На дворе пусто — ни единой живой души. Поднимаюсь по скрипучим деревянным ступеням, обитым железными угольниками, рука скользит по отшлифованному поручню. С чердака доносятся глухие шаги, возгласы, говор.
Открыла дверь, в нос ударил спертый воздух. Распахиваю окна и стою на сквозняке, чувствую, как во мне пробуждается жажда к действию.
В
В кухне раздеваюсь догола, ступаю с ногами в таз и моюсь вся, беззаботно разбрызгивая на половики воду.
Темная юбка и выгоревшая на плечах шерстяная кофта, полосатая ситцевая блузка с обтрепанными петлями — все это мне сейчас отлично подходит. Когда-то Юули дала мне белый платок — по краям фабричный рисунок из завитушек — великолепно, именно то, что надо!
Обувка?
Взять с собой туфли, но на долгую дорогу нет ничего лучше вязаных поршней. Носки шерстяные, в них ноги потеть не будут, да и не натрет.
Все?
Да, надо спрятать незаконченный перевод. Провожу указательным пальцем по тисненым буквам коленкорового переплета — «В. И. Ленин. Материализм и эмпириокритицизм» — и кладу книгу вместе с рукописью в папку. Ну да, и закладка здесь, не стерлась и галочка, поставленная карандашом на том месте, где работа прервалась на половине. Правда, не столь уж и на половине, перевести осталось с дюжину страниц.
И альбом с фотографиями — как хочется полистать его! Но нельзя терять время! Рывком сдергиваю со стола клеенку, на пол летит стакан, в котором торчком стояла ложка. Пусть валяется. Стол весь в каких-то несусветных пятнах.

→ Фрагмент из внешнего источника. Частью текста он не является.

-- ==== Sys2Proof/Safety.lean ====
section
/-! DEFINITION. The terms the statements use: when an operation is admitted, what holds between operations, how a list
of sends turns out, and the invariant every step keeps. -/

namespace Sys2Proof.Machine

/-- A host operation is admitted: the configuration is one R6 allows and no operation is in progress (R25, R172). -/
def Admits (s : State) : Prop := s.cfg.valid = true ∧ s.busy = false

/-- The host waits for the return of the operation it requests (R53): nothing of its own lands inside it. -/
def HostWaits (s : State) : Prop := s.sched = []

/-- No operation in progress and nothing left of one (R30, R34, R133): no WireFrame, no PanelImage, no unit waiting, no
phase, no INIT entry being sent. -/
structure Quiet (s : State) : Prop where
  busy   : s.busy = false
  wf     : s.wf = none
  issue  : s.issue = []
  pi     : s.pi = none
  pbOld  : s.pbOld = []
  uph    : s.uph = .none
  seq    : ∀ i, s.seq ≠ .sending i

/-- A memory in canonical form with every listed address inside the PixelBuffer (R40). -/
def PbOk (g : Config) (m : Memory) : Prop := m.wf = true ∧ ∀ c ∈ m, c.1 < g.pbSize

/-- One send, its operands as a pair. -/
abbrev SendArgs := Byte × List Byte

/-- The frame of a send. -/
def SendArgs.frame (e : SendArgs) : List Byte := encodeFrame e.1 e.2

/-- The state a list of sends leaves, each made whatever the one before answered. -/
def afterSends (es : List SendArgs) (s : State) : State :=
  match es with
  | [] => s
  | e :: es => afterSends es (sendOp e.1 e.2 s).1

/-- Every send of a list succeeds. -/
def SendsSucceed (es : List SendArgs) (s : State) : Prop :=
  match es with
  | [] => True
  | e :: es => (sendOp e.1 e.2 s).2 = .ok ∧ SendsSucceed es (sendOp e.1 e.2 s).1

/-- The log entries of successful sends. -/
def okEntries (es : List SendArgs) : List (List Byte × Answer) := es.map fun e => (e.frame, .ok)

/-- The column-window send of an UPDATE (R120). -/
def columnSend (g : Config) : SendArgs := (g.opcode .setColumn, columnWindow g)

/-- The row-window send of an UPDATE (R121). -/
def rowSend (g : Config) : SendArgs := (g.opcode .setRow, rowWindow g)

/-- The RAM-write send of an UPDATE from a PixelBuffer nothing races (R123). -/
def ramSend (s : State) : SendArgs := (s.cfg.opcode .writeRam, panelImage s.cfg s.pb.read)

/-- The phase after a phase whose event succeeds (R24): U_Col, U_Row, U_Build, U_Write, U_None, in that order. -/
def Phase.successor : Phase → Phase
  | .col => .row
  | .row => .build
  | .build => .write
  | .write | .none => .none

/-- The send of an UPDATE's phase (R124): the two window commands, and the RAM write of the `PI` that exists. -/
def phaseSend (s : State) : SendArgs :=
  match s.uph with
  | .col => columnSend s.cfg
  | .row => rowSend s.cfg
  | .build | .write | .none => (s.cfg.opcode .writeRam, s.pi.getD [])

/-- The next step serves a request of the host if one waits: the block is idle, or the schedule gives the host its turn. -/
def HostsTurn (s : State) : Prop := s.busy = false ∨ ∃ turns, s.sched = .host :: turns

/-- What every state the machine reaches satisfies, between operations and inside one. -/
structure Inv (s : State) : Prop where
  /-- `PB` is canonical and within its size (R40). -/
  pb       : PbOk s.cfg s.pb
  /-- So are the contents a racing read may still see. -/
  pbOld    : ∀ m ∈ s.pbOld, PbOk s.cfg m
  /-- Between operations nothing is left of one (R30, R34, R133). -/
  quiet    : s.busy = false → Quiet s
  /-- Only an admissible configuration runs operations (R172). -/
  valid    : s.busy = true → s.cfg.valid = true
  /-- A phase other than U_None belongs to an UPDATE in progress, and UPDATE runs only in Ready (R24, R128). -/
  updating : s.uph ≠ .none → s.busy = true ∧ s.seq = .ready ∧ s.op = 3#4
  /-- `Sending(i)` belongs to an INIT in progress and `i` is an entry's index (R23). -/
  sending  : ∀ i, s.seq = .sending i → s.busy = true ∧ i < s.cfg.nInit ∧ s.op = 2#4
  /-- Any other operation seen in progress is an ENCODE or a SEND. -/
  sole     : s.busy = true → s.uph = .none → (∀ i, s.seq ≠ .sending i) → s.op = 0#4 ∨ s.op = 1#4
  /-- `PI` exists exactly in U_Write (R28). -/
  image    : s.pi.isSome = true ↔ s.uph = .write
  /-- It has `PI_SIZE` bytes, each a grey level in both halves (R47). -/
  imageOk  : ∀ image, s.pi = some image → image.length = s.cfg.piSize ∧ ∀ b ∈ image, ∃ g, b = greyByte g
  /-- Earlier PixelBuffer contents are kept in U_Build only (R55). -/
  racing   : s.pbOld ≠ [] → s.uph = .build
  /-- No WireFrame exists in U_Build, and none without an operation (R29, R125). -/
  noFrame  : s.uph = .build → s.wf = none
  /-- Units wait only while a WireFrame exists. -/
  waiting  : s.wf = none → s.issue = []
  /-- What waits is units, and packing them makes the WireFrame that of the latched command and payload (R83). -/
  packing  : ∀ F, s.wf = some F → (∀ i ∈ s.issue, (unitOf s.cfg i).isSome = true) ∧
               s.issue.foldl (packIssued s.cfg) ⟨F, s.cursor⟩ = encodeWriter s.cmd s.payload

/-- Every sequence handed to the transport so far was a well-formed WireFrame (R100, R73). -/
def LogOk (s : State) : Prop := ∀ e ∈ s.tlog, isFrame e.1 = true

/-- What a send of (`c`, `p`) leaves when its WireFrame is not obtained (R101): nothing sent, AllocationError returned. -/
def unsent (s : State) (c : Byte) (p : List Byte) : State :=
  { s with
    cmd := c, payload := p, allocs := s.allocs.tail, draws := s.draws + 1
    returned := s.returned ++ [.allocationError] }

/-- What a send of (`c`, `p`) leaves when its WireFrame is obtained (R101): one call of the transport with the whole frame,
its answer returned unchanged, the frame released. -/
def sent (s : State) (c : Byte) (p : List Byte) : State :=
  { s with
    cmd := c, payload := p, allocs := s.allocs.tail, draws := s.draws + 1
    cursor := 9 * (1 + p.length), wf := none, issue := []
    tlog := s.tlog ++ [(encodeFrame c p, s.transportAnswer (encodeFrame c p))]
    answers := s.answers.tail
    returned := s.returned ++ [Result.ofAnswer (s.transportAnswer (encodeFrame c p))] }

/-- How an UPDATE ends (R126): it answers a next state with this result, these log entries added, and `PB`, `SEQ`,
the constants and the port's latches as they were, and nothing left in progress (R133). -/
def UpdateEnds (s : State) (r : Result) (log : List (List Byte × Answer)) : Prop :=
  ∃ t, exec .update s = .next t ∧ t.returned = s.returned ++ [r] ∧ t.tlog = s.tlog ++ log ∧
    t.cfg = s.cfg ∧ t.pb = s.pb ∧ t.seq = s.seq ∧ t.off = s.off ∧ t.cnt = s.cnt ∧ t.val = s.val ∧ t.port = s.port ∧
    Quiet t

/-- Bit `j` of a 9-bit unit in wire order: the discriminator, then the value's bits from bit 7 down (R60). -/
def unitBit (d : Bool) (v : Byte) (j : Nat) : Bool := if j = 0 then d else v.getLsbD (8 - j)

/-- A frame after a unit is packed at position `c`: the unit's bits are there, every other position is as before. -/
def PacksUnitAt (F F' : List Byte) (c : Nat) (d : Bool) (v : Byte) : Prop :=
  F'.length = F.length ∧
  (∀ j, j < 9 → streamBit F' (c + j) = (streamBit F (c + j) || unitBit d v j)) ∧
  ∀ p, p < c ∨ c + 9 ≤ p → streamBit F' p = streamBit F p

end Sys2Proof.Machine
end

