-- ==== Sys2Proof/Laws/Display.lean ====
section
/-! SUPPORT. What the shared operations of the DisplayUpdater and of the PixelBuffer port do, once each. -/

namespace Sys2Proof.Machine

/-! ### The reformatter -/

theorem length_pixelPair (b : Byte) : (pixelPair b).length = 2 := rfl

/-- Rows of equal length laid end to end: the element at row `y`, place `j`. -/
theorem getD_flatMap_const {α : Type} (d : α) (f : Nat → List α) (k : Nat) (hk : ∀ y, (f y).length = k) :
    ∀ n y j, y < n → j < k → ((List.range n).flatMap f).getD (y * k + j) d = (f y).getD j d := by
  intro n
  induction n with
  | zero => intro y j h; omega
  | succ n ih =>
    intro y j hy hj
    have hlen : ((List.range n).flatMap f).length = n * k := by simp [List.length_flatMap, hk]
    rw [List.range_succ, List.flatMap_append, List.flatMap_cons, List.flatMap_nil, List.append_nil]
    rcases Nat.lt_succ_iff_lt_or_eq.1 hy with hlt | rfl
    · rw [List.getD_append _ _ _ _ (by rw [hlen]; nlinarith)]
      exact ih y j hlt hj
    · rw [List.getD_append_right _ _ _ _ (by rw [hlen]; omega), hlen, Nat.add_sub_cancel_left]

theorem length_row (g : Config) (pixel : Nat → Byte) (y : Nat) :
    ((List.range g.rowBytes).flatMap fun xb => pixelPair (pixel (y * g.rowBytes + xb))).length = g.rowBytes * 2 := by
  simp [List.length_flatMap, length_pixelPair]

/-- The image's length, by rows. -/
theorem length_panelImage (g : Config) (pixel : Nat → Byte) :
    (panelImage g pixel).length = g.height * (g.rowBytes * 2) := by
  simp [panelImage, List.length_flatMap, length_pixelPair]

/-- An image byte by row, byte column and half (R122). -/
theorem getD_panelImage (g : Config) (pixel : Nat → Byte) {y xb h : Nat} (hy : y < g.height) (hx : xb < g.rowBytes)
    (hh : h < 2) :
    (panelImage g pixel).getD (y * (g.rowBytes * 2) + (xb * 2 + h)) 0 =
      (pixelPair (pixel (y * g.rowBytes + xb))).getD h 0 := by
  rw [panelImage, getD_flatMap_const 0 _ _ (length_row g pixel) _ _ _ hy (by omega),
    getD_flatMap_const 0 _ 2 (fun _ => rfl) _ _ _ hx hh]

/-- With no write racing, a pixel read is a read of the PixelBuffer. -/
theorem pixelRead_quiet {s : State} (h : s.pbOld = []) : s.pixelRead = s.pb.read := by
  funext i; simp [State.pixelRead, h]

/-- A racing read sees the byte of one of the moments of the phase. -/
theorem pixelRead_mem (s : State) (i : Nat) : ∃ m ∈ s.pb :: s.pbOld, s.pixelRead i = m.read i := by
  unfold State.pixelRead
  split
  · exact ⟨s.pb, by simp, rfl⟩
  · have hlt := Nat.mod_lt (Config.raceDraw s.draws i) (show 0 < (s.pb :: s.pbOld).length by simp)
    exact ⟨_, List.getElem_mem hlt, by rw [List.getD_eq_getElem _ _ hlt]⟩

/-! ### The RAM write -/

theorem buildOp_of_allocOk {s : State} (h : s.allocAnswer s.cfg.piSize = true) :
    buildOp s = ((s.afterAlloc.putImage s.reformatted).setPhase .write, .ok) := by simp [buildOp, h]

theorem buildOp_of_allocFails {s : State} (h : s.allocAnswer s.cfg.piSize = false) :
    buildOp s = (s.afterAlloc, .allocationError) := by simp [buildOp, h]

/-- WRITERAM without a PanelImage: nothing is sent. -/
theorem writeRamOp_of_allocFails {s : State} (h : s.allocAnswer s.cfg.piSize = false) :
    writeRamOp s = (((s.setPhase .build).afterAlloc.releaseImage).setPhase .none, .allocationError) := by
  have h' : (s.setPhase .build).allocAnswer (s.setPhase .build).cfg.piSize = false := h
  simp [writeRamOp, buildOp_of_allocFails h']

/-- WRITERAM with a PanelImage and no write racing: one send of the image, which is then released. -/
theorem writeRamOp_of_allocOk {s : State} (h : s.allocAnswer s.cfg.piSize = true) (hq : s.pbOld = []) :
    let image := panelImage s.cfg s.pb.read
    let r := sendOp (s.cfg.opcode .writeRam) image
      ((((s.setPhase .build).afterAlloc).putImage image).setPhase .write)
    writeRamOp s = (r.1.releaseImage, r.2) := by
  have h' : (s.setPhase .build).allocAnswer (s.setPhase .build).cfg.piSize = true := h
  have hi : (s.setPhase .build).reformatted = panelImage s.cfg s.pb.read := by
    rw [State.reformatted, pixelRead_quiet (by exact hq)]; rfl
  simp [writeRamOp, buildOp_of_allocOk h', hi]

/-! ### The port -/

theorem pbWriteOp_of_beyond {s : State} {off : Nat} {data : List Byte} (h : off > s.cfg.pbSize) :
    pbWriteOp off data s = (s.latchPort off data.length, .offsetRejected) := by simp [pbWriteOp, h]

theorem pbWriteOp_of_inside {s : State} {off : Nat} {data : List Byte} (h : off ≤ s.cfg.pbSize) :
    pbWriteOp off data s =
      ((if s.uph = .build then (s.latchPort off data.length).rememberPb else s.latchPort off data.length).setPb
        (s.pb.writeBytes off (data.take (s.writeCount off data.length))), .okCount (s.writeCount off data.length)) := by
  simp [pbWriteOp, show ¬off > s.cfg.pbSize by omega]

end Sys2Proof.Machine
end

Покрываю столешницу полотенцем, запихиваю в карман кофты сырой обмылок крапчатого хозяйственного мыла.
В погребе под капустной бочкой была расшатана каменная плита. Вполне подойдет. Те горсти сухого песка, которые потребуется убрать, чтобы освободить место для свертка, можно превосходно засыпать между другими плитами.
Ключ оставляю в замке. Пусть растаскивают дрова и нюхают пустую кадку. Ящик с инструментами Кристьяна? Да ну его, кому нужно это ржавое барахло.
Когда дровяник будет опустошен, к нему быстро пропадет интерес.
Придется еще раз зайти к Юули, чтобы взять корзину с намалеванными розами. Когда я в последний раз ела? Дома ни корки хлеба, чтобы взять с собой. Не станешь ведь напихивать в корзину крупу или манку. Зачем?
В конце концов повсюду есть люди, которые не откажут в куске хлеба.
В нагрудном карманчике похрустывают сто двадцать рублей, может, кто посчитается еще с советскими деньгами.
Приоткрывшая было дверь Мирьям тут же быстро шмыгает обратно в Юулины покои.
Достала из чулана корзину, прохожу через комнату, в которой лежит Юули. Перед ее кроватью собрались все: жена Арнольда и обе их дочери. На лице больной светится глубокая умиротворенность, руки покоятся сверху на пододеяльнике. Заметив мой торопливый шаг, Юули просит на секунду задержаться.
— Анна, я должна тебе сказать… я… сожалею, что так плохо говорила Михкелю о своих родителях. В семье должно быть много людей. Видно, и ты должна была родиться.